Her father said, “Take a drink out of the hose.” He pointed to the thick green hose he used to fill radiators.

“I don’t want water. I want a soda.”

“Soda is for selling. Water is free.” He took a step and picked up the hose as if to hand it to her by the nozzle. “What were you talking about, that nigger farmer and you?”

“I don’t know.”

“He say things he shouldn’t be saying to you?”

“He was saying he doesn’t want any more help.”

“Bales still out there.”

“I know.”

“You do something wrong?”

“No, I didn’t do anything wrong. I think you made him nervous.”

“About what?”

“He said he didn’t want me to ride to his farm and help him unload because he didn’t want his house burned down.”

“He did?”

“He said everyone knows what you will do. What do they know?”

“They don’t know nothing.”

“That’s what I said. I said you never burned anyone black as a crisp.”

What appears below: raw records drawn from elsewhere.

-- ==== Sys2Proof/Machine/Ops.lean ====
section
/-!
DEFINITION. Named operations over a context: registers with their full/empty and dirty bits, latches, due buffer,
guards, capture and events; taking an exception (R249-R251) and returning from one (R337).
-/

namespace Sys2Proof.Machine

/-! ## Registers (R46-R52) -/

/-- Where s register n stands: s56-s63 have system copies at 64-71 (R46). (DEDUCED, log 12.) -/
def sKey (sys : Bool) (n : Nat) : Nat := if sys && 56 ≤ n then n + 8 else n

/-- Full/empty key of an s register, by where it stands. (DEDUCED, log 12.) -/
def sEmptyKey (key : Nat) : Nat := if 64 ≤ key then 1024 + (key - 8) else key

/-- Full/empty key of v register n of a cluster. -/
def vEmptyKey (cl n : Nat) : Nat := 64 + 64 * cl + n

/-- Sets a DIRTYMAP bit (R76). -/
def Ctx.dirty (cx : Ctx) (b : Nat) : Ctx := { cx with dirtymap := cx.dirtymap ||| (1 <<< b) }

/-- Reads an s register; s0 reads zero (R47). (DEDUCED, log 12.) -/
def Ctx.readS (cx : Ctx) (sys : Bool) (n : Nat) : Dword :=
  if n = 0 then 0 else tabGet 0 cx.sreg (sKey sys n)

/-- Writes the s register that stands at a key; a write of s0 is discarded (R47). -/
def Ctx.putS (cx : Ctx) (key : Nat) (v : Dword) : Ctx :=
  if key = 0 then cx
  else
    let cx := { cx with sreg := tabSet 0 cx.sreg key v }
    if key < 64 then cx.dirty (key / 4) else cx

/-- Writes an s register. (DEDUCED, log 12.) -/
def Ctx.writeS (cx : Ctx) (sys : Bool) (n : Nat) (v : Dword) : Ctx := cx.putS (sKey sys n) v

/-- Reads v register n of a cluster (R48). -/
def Ctx.readV (cx : Ctx) (cl n : Nat) : Line := tabGet 0 cx.vreg (64 * cl + n)

/-- Writes the lanes of a mask of a v register (R48). -/
def Ctx.writeV (cx : Ctx) (cl n : Nat) (mask : BitVec 16) (v : Line) : Ctx :=
  ({ cx with vreg := tabSet 0 cx.vreg (64 * cl + n) (mergeLanes mask (cx.readV cl n) v) }).dirty (16 + n / 4)

/-- The register of a full/empty key is empty (R50). (DEDUCED, log 12.) -/
def Ctx.isEmpty (cx : Ctx) (key : Nat) : Bool := tabGet false cx.empty key

/-- Sets a full/empty bit; s0 stays full (R47). -/
def Ctx.setEmpty (cx : Ctx) (key : Nat) (b : Bool) : Ctx :=
  if key = 0 then cx else { cx with empty := tabSet false cx.empty key b }

/-! ## Guards (R53, R54) -/

/-- Reads gn of a cluster. -/
def Ctx.readG (cx : Ctx) (cl n : Nat) : BitVec 16 := tabGet 0 cx.g (8 * cl + n)

/-- Writes the bits of a mask of gn. -/
def Ctx.writeG (cx : Ctx) (cl n : Nat) (mask v : BitVec 16) : Ctx :=
  ({ cx with g := tabSet 0 cx.g (8 * cl + n) ((v &&& mask) ||| (cx.readG cl n &&& ~~~ mask)) }).dirty 32

/-- Reads qn. -/
def Ctx.readQ (cx : Ctx) (n : Nat) : Bool := tabGet false cx.q n

/-- Writes qn. -/
def Ctx.writeQ (cx : Ctx) (n : Nat) (b : Bool) : Ctx := ({ cx with q := tabSet false cx.q n b }).dirty 32

/-! ## Planes, latches and the due buffer (R45, R55-R60) -/

/-- The plane a context issues on. -/
def Ctx.plane (cx : Ctx) (sys : Bool) : Plane := if sys then cx.sys else cx.user

/-- Changes a plane. -/
def Ctx.modPlane (cx : Ctx) (sys : Bool) (f : Plane → Plane) : Ctx :=
  if sys then { cx with sys := f cx.sys } else { cx with user := f cx.user }

/-- Operand latch of a port key. -/
def Ctx.latch (cx : Ctx) (sys : Bool) (key : Nat) : Latch := tabGet {} (cx.plane sys).latches key

/-- Writes an operand latch; on the user plane this sets DIRTYMAP.PORTS (R76). -/
def Ctx.setLatch (cx : Ctx) (sys : Bool) (key : Nat) (l : Latch) : Ctx :=
  let cx := cx.modPlane sys (fun p => { p with latches := tabSet {} p.latches key l })
  if sys then cx else cx.dirty 36

/-- A trigger clears valid on each operand latch of its unit whose hold bit is 0 (R55). -/
def Ctx.consume (cx : Ctx) (sys : Bool) (keys : List Nat) : Ctx :=
  keys.foldl (fun cx k =>
    let l := cx.latch sys k
    if l.valid && !l.hold then cx.setLatch sys k { l with valid := false } else cx) cx

/-- Result latch of a port key. -/
def Ctx.result (cx : Ctx) (sys : Bool) (key : Nat) : Line := tabGet 0 (cx.plane sys).results key

/-- Adds a record to the due buffer (R58). -/
def Ctx.addDue (cx : Ctx) (sys : Bool) (r : DueRec) : Ctx :=
  cx.modPlane sys (fun p => { p with due := p.due ++ [r] })

/-- ORs flags into ACFLAGS (R70). -/
def Ctx.raiseFlags (cx : Ctx) (f : BitVec 6) : Ctx := { cx with acflags := cx.acflags ||| f }

/-- Lands one record (R59, R360): latch, register or guard pair, and its flags. -/
def Ctx.land (cx : Ctx) (sys : Bool) (r : DueRec) : Ctx :=
  let cx := cx.raiseFlags r.flags
  match r.dst with
  | .latch k =>
    let cx := cx.modPlane sys (fun p => { p with
      results := tabSet 0 p.results k (mergeLanes r.mask (tabGet 0 p.results k) r.val) })
    if sys then cx else cx.dirty 36
  | .sreg n => cx.putS n (low64 r.val)
  | .vreg cl n => cx.writeV cl n r.mask r.val
  | .qpair p => (cx.writeQ (2 * p + 1) (r.val.getLsbD 0)).writeQ (2 * p + 2) (!r.val.getLsbD 0)
  | .gpair cl p =>
    let v := r.val.extractLsb' 0 16
    (cx.writeG cl (2 * p + 1) r.mask v).writeG cl (2 * p + 2) r.mask (~~~ v)

/-- The records due at a cycle count. -/
def Plane.dueAt (p : Plane) (t : Dword) : List DueRec := p.due.filter (fun r => r.due == t)
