/-- The loop buffer of the core after the bundle that context x issues in `pre`; `ends` says that its loop-end step is made. A
write of it sets LOOP of DIRTYMAP (R76). -/
def State.loopBuffer (pre s : State) (e : Site) (ends : Bool) : State :=
  let cx := pre.ctx e.core e.ctx
  let p := cx.user.pc.toNat
  if e.sys then s
  else
    let ended := if ends then cx.levelsOver (cx.endLevels p) else []
    match (pre.core e.core).loopStep e.ctx p ended with
    | none => s
    | some k =>
      (s.modCore e.core (fun q => { q with loopBuf := k.loopBuf, loopHolder := k.loopHolder })).modCtx e.core e.ctx
        (fun cx => cx.dirty 33)

/-- A poisoned word among the queue lines of a bundle is consumed: the context ends with ECC.UNCORR (R260). -/
def State.endTainted (s : State) (e : Site) (its : List Item) : State :=
  match firstOf (its.map (·.taint)) with
  | some a => s.endCtx e.core e.ctx (eccRecord .sspace e.core e.ctx a)
  | none => s

/-- The effect of a bundle that issues: `pre` is the state before it, `popped` that state with its pops made. -/
def State.perform (pre popped : State) (e : Site) (its : List Item) : State :=
  let s := popped.startStep e
  let s := writeItems e s its
  let wr := s.ctx e.core e.ctx
  let s := its.foldl (fireItem pre wr e) s
  let cx := pre.ctx e.core e.ctx
  let p := (cx.plane e.sys).pc
  let br := branchOf pre wr e its
  let s := pre.loopBuffer s e br.isNone
  let (s, next) :=
    match br with
    | some t => (s, t)
    | none =>
      if e.sys then (s, p + 1)
      else
        let (cx', n) := Ctx.loopEnd cx.loops (cx.endLevels p.toNat) (s.ctx e.core e.ctx)
        (s.modCtx e.core e.ctx (fun _ => cx'), n.getD (p + 1))
  let s := s.modCtx e.core e.ctx (fun c => c.modPlane e.sys (fun q => { q with pc := next }))
  let s := its.foldl (finItem pre wr e) s
  (s.advance e ((its.map itemWeight).foldl (· + ·) 0)).endTainted e its

/-- An empty bundle (R64, R131): it advances the plane and moves nothing. -/
def State.emptyBundle (s : State) (e : Site) : State := s.advance e 0

/-! ## An attempt to issue -/

/-- Every register of the context is full and no due-buffer entry is outstanding (R64). -/
def Ctx.quiet (cx : Ctx) : Bool := cx.user.due.isEmpty && cx.empty.isEmpty

/-- The tile step of the context is over (R34, R341): `task.done` has issued, and what it or a slot beside it began has landed
and completed; until then the context issues empty bundles. (DESIGN CHOICE, log 83.) -/
def Ctx.over (cx : Ctx) : Bool := cx.doneIssued && cx.quiet && cx.completing.isEmpty

/-- The context can issue in this cycle: seated, not halted, not stopped for a save, its tile step not over, no freeze cycle
(R39, R78, R253, R341). -/
def State.canIssue (s : State) (c x : Nat) : Bool :=
  let k := s.core c
  let cx := k.ctx x
  !k.frozen && cx.seatedNow && !cx.sysHalted && !cx.userHalted && !cx.stopped && !cx.over
    && (cx.state == .seated || cx.state == .system)

/-- Where a context issues. -/
def State.site (s : State) (c x : Nat) (slots : List Slot) : Site :=
  { core := c, ctx := x, sys := (s.ctx c x).modeSys, carriers := carriersOf slots }

/-- The context issues empty bundles: it completes an operation (R131, R326), `task.done` waits (R64), or what stood beside
it has still to land (R34). (DESIGN CHOICE, log 83.) -/
def Ctx.waits (cx : Ctx) : Bool :=
  match cx.completing with
  | [] => cx.doneIssued
  | [.taskDone] => !cx.quiet
  | _ => true

/-- One attempt of a context to issue the bundle of these slots: a pending cause is taken first (steps 2-4 of R247),
a completing operation issues an empty bundle, and otherwise the bundle is judged. It reads its sources in `pre`, the state
before the bundles of the cycle, and acts in s; `taken` names the banks that the other context has (R83, R298). -/
def State.attemptOn (pre s : State) (taken : List Nat) (c x : Nat) (slots : List Slot) : State :=
  let cx := s.ctx c x
  let e := s.site c x slots
  if !s.canIssue c x then s
  else if cx.waits then s.emptyBundle e
  else if !e.sys && cx.completing.isEmpty && cx.preempt then
    s.modCtx c x (fun cx => { cx with stopped := true })
  else match (if e.sys || !cx.completing.isEmpty then none else cx.firstPending) with
    | some t =>
      s.modCtx c x (fun cx => { cx with pend := tabSet none cx.pend t.cause.toNat none })
        |>.deliver c x t
    | none =>
      match pre.judgeOn s taken e slots [] with
      | .trap t => s.raise c x t
      | .hold => s
      | .busy f => f s
      | .held => s.countIssue c x
      | .start f => (f s).countIssue c x
      | .block b => s.blockCtx c x b
      | .drain =>
        (if e.sys then s else s.modCtx c x (fun cx => { cx with completing := [.taskDone] })).emptyBundle e
      | .go its popped => s.perform popped e its

/-- An attempt that reads its sources in the state in which it acts. -/
def State.attempt (s : State) (c x : Nat) (slots : List Slot) : State := s.attemptOn s [] c x slots

/-- The meaning of a slot whose instruction runs: the attempt of the context named by State.turn to issue a bundle that
holds that slot and no other occupied one. (DEDUCED, log 19.) -/
def issueOne (kind : SlotKind) (s : State) : Host.Outcome State Fault Refusal :=
  .next (s.attempt s.turn.core s.turn.ctx [{ k := s.turn.slot, kind := kind }])

/-- The meaning of a slot whose move fires a trigger. (DEDUCED, log 19.) -/
def issueTrigger (m : Mv) (d : BitVec 10) (op : Op) (s : State) : Host.Outcome State Fault Refusal :=
  issueOne (.trigger m d op) s

end Sys2Proof.Machine
end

Her father said, “I see that man again he won’t be black long. I’ll skin him pink.”

“He’s not coming back. He said he wasn’t.”

Her mother was in the doorway between the garage and the office. “You both hush,” she said. “He wanted no trouble and neither do we. Done is done.”

She looked at her mother, her face sealed up tight.

“What is done?”

“Your mother said hush,” her father said.

“Tell me what you’re talking about.”

“We’re not talking about nothing.”

“Did you burn down Miss Hester’s house with her in it?”

“What did you say?”

Her father was looking at her like he never looked at anyone, and she could see in his eyes what he had done. “Oh, just forget it. I don’t understand any of this. I want a soda. Why can’t I have a soda?”

“Please, let her have a soda,” her mother said.

“No, she’s not having any soda. Here, you drink this,” her father said and began squirting her with the hose.

She ran out of the garage into the sunlight, yelling for him to stop, but he stretched the hose as far as it would go and drilled her with the gush from the brass nozzle. The water hit her in the face and arms and chest, and she fell, and he kept doing it like he was trying to drive her right into the ground.